South Sudanese broadcast journalist (1957–2019)

Alfred Taban Logune (1957, Kajokeji – 27 April 2019, Kampala) was a South Sudanese broadcast journalist.

== Career ==
He was a former BBC's correspondent in Khartoum. He was the founder and former editor in chief of the Juba Monitor, the leading independent newspaper in South Sudan, formerly known as Khartoum Monitor the 1st independent English-Language Newspaper in the Sudan. Taban was also the former chairman of The Association for Media Development in South Sudan AMDISS. At the time of his death he was serving as the member of parliament in the South Sudan transitional legislative national assembly.

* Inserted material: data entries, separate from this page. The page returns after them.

-- ==== Sys2Proof/Word.lean ====
section
/-! DEFINITION. The word types of the GBX-1924 and their plainest arithmetic (R8, R9, R67). -/

namespace Sys2Proof

/-- One octet, as every transport carries values (R67). -/
abbrev Byte := BitVec 8

/-- A point word (R45): VALUE, TOFF, QUALITY and FLAGS in 64 bits. -/
abbrev PointWord := BitVec 64

/-- A 24-bit object number 0xAA_BBBB (R64). -/
abbrev ObjNo := BitVec 24

/-- Two's-complement reading of the low `w` bits of `n` (R9). -/
def signed (w n : Nat) : Int :=
  let m := n % 2 ^ w
  if m < 2 ^ (w - 1) then (m : Int) else (m : Int) - (2 ^ w : Nat)

/-- The raw bits of an integer in `w` bits, two's complement (R9). -/
def rawBits (w : Nat) (i : Int) : Nat := (i % (2 ^ w : Nat)).toNat

/-- Bits [lo + w - 1 : lo] of `n` (R8). -/
def field (n lo w : Nat) : Nat := (n / 2 ^ lo) % 2 ^ w

/-- Bit `b` of `n`. -/
def bitOf (n b : Nat) : Bool := field n b 1 == 1

/-- A Bool as a bit. -/
def ofBool (b : Bool) : Nat := if b then 1 else 0

end Sys2Proof
end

Having trained as a laboratory technician, Taban embarked on a career in journalism. He was detained by the authorities for 5 days in April 2001 while covering a news conference by church leaders in Khartoum, who were protesting against the cancellation of a service and the arrest of up to one hundred Christians.

In July 2005, Speaker of the British House of Commons Michael Martin presented the Speaker Abbot award to Alfred Taban, in recognition of his work exposing the slaughter in Darfur. This award is awarded to the journalist who has made the greatest contribution internationally to the "protection, promotion and perpetuation of parliamentary democracy". In 2006, Taban was one of three recipients to be presented with the National Endowment for Democracy award by US president George W. Bush.

On 30 October 2006, Taban was summoned and stated that he was liable for the content of a newspaper article dated 14 September 2006, which claimed that foreign minister, state minister for foreign affairs and the director of information and public relations, Lam Akol, are mouthpieces and perpetrators of genocide as well as Islamic extremists etc. It was argued that the article was general criticism and personal opinion of its author. In addition to the published reprimand, a penalty was imposed.

In July 2016 Taban published a column calling on President Salva Kiir and Vice-President Riek Machar to step down for failing to improve the security situation in Juba. On the following day he was arrested and held for several days without charge.

Taban later became an Honorable member of parliament in the south Sudan transitional national legislative assembly and a member of national dialogue steering committee. He died on 27 April 2019 in Kampala.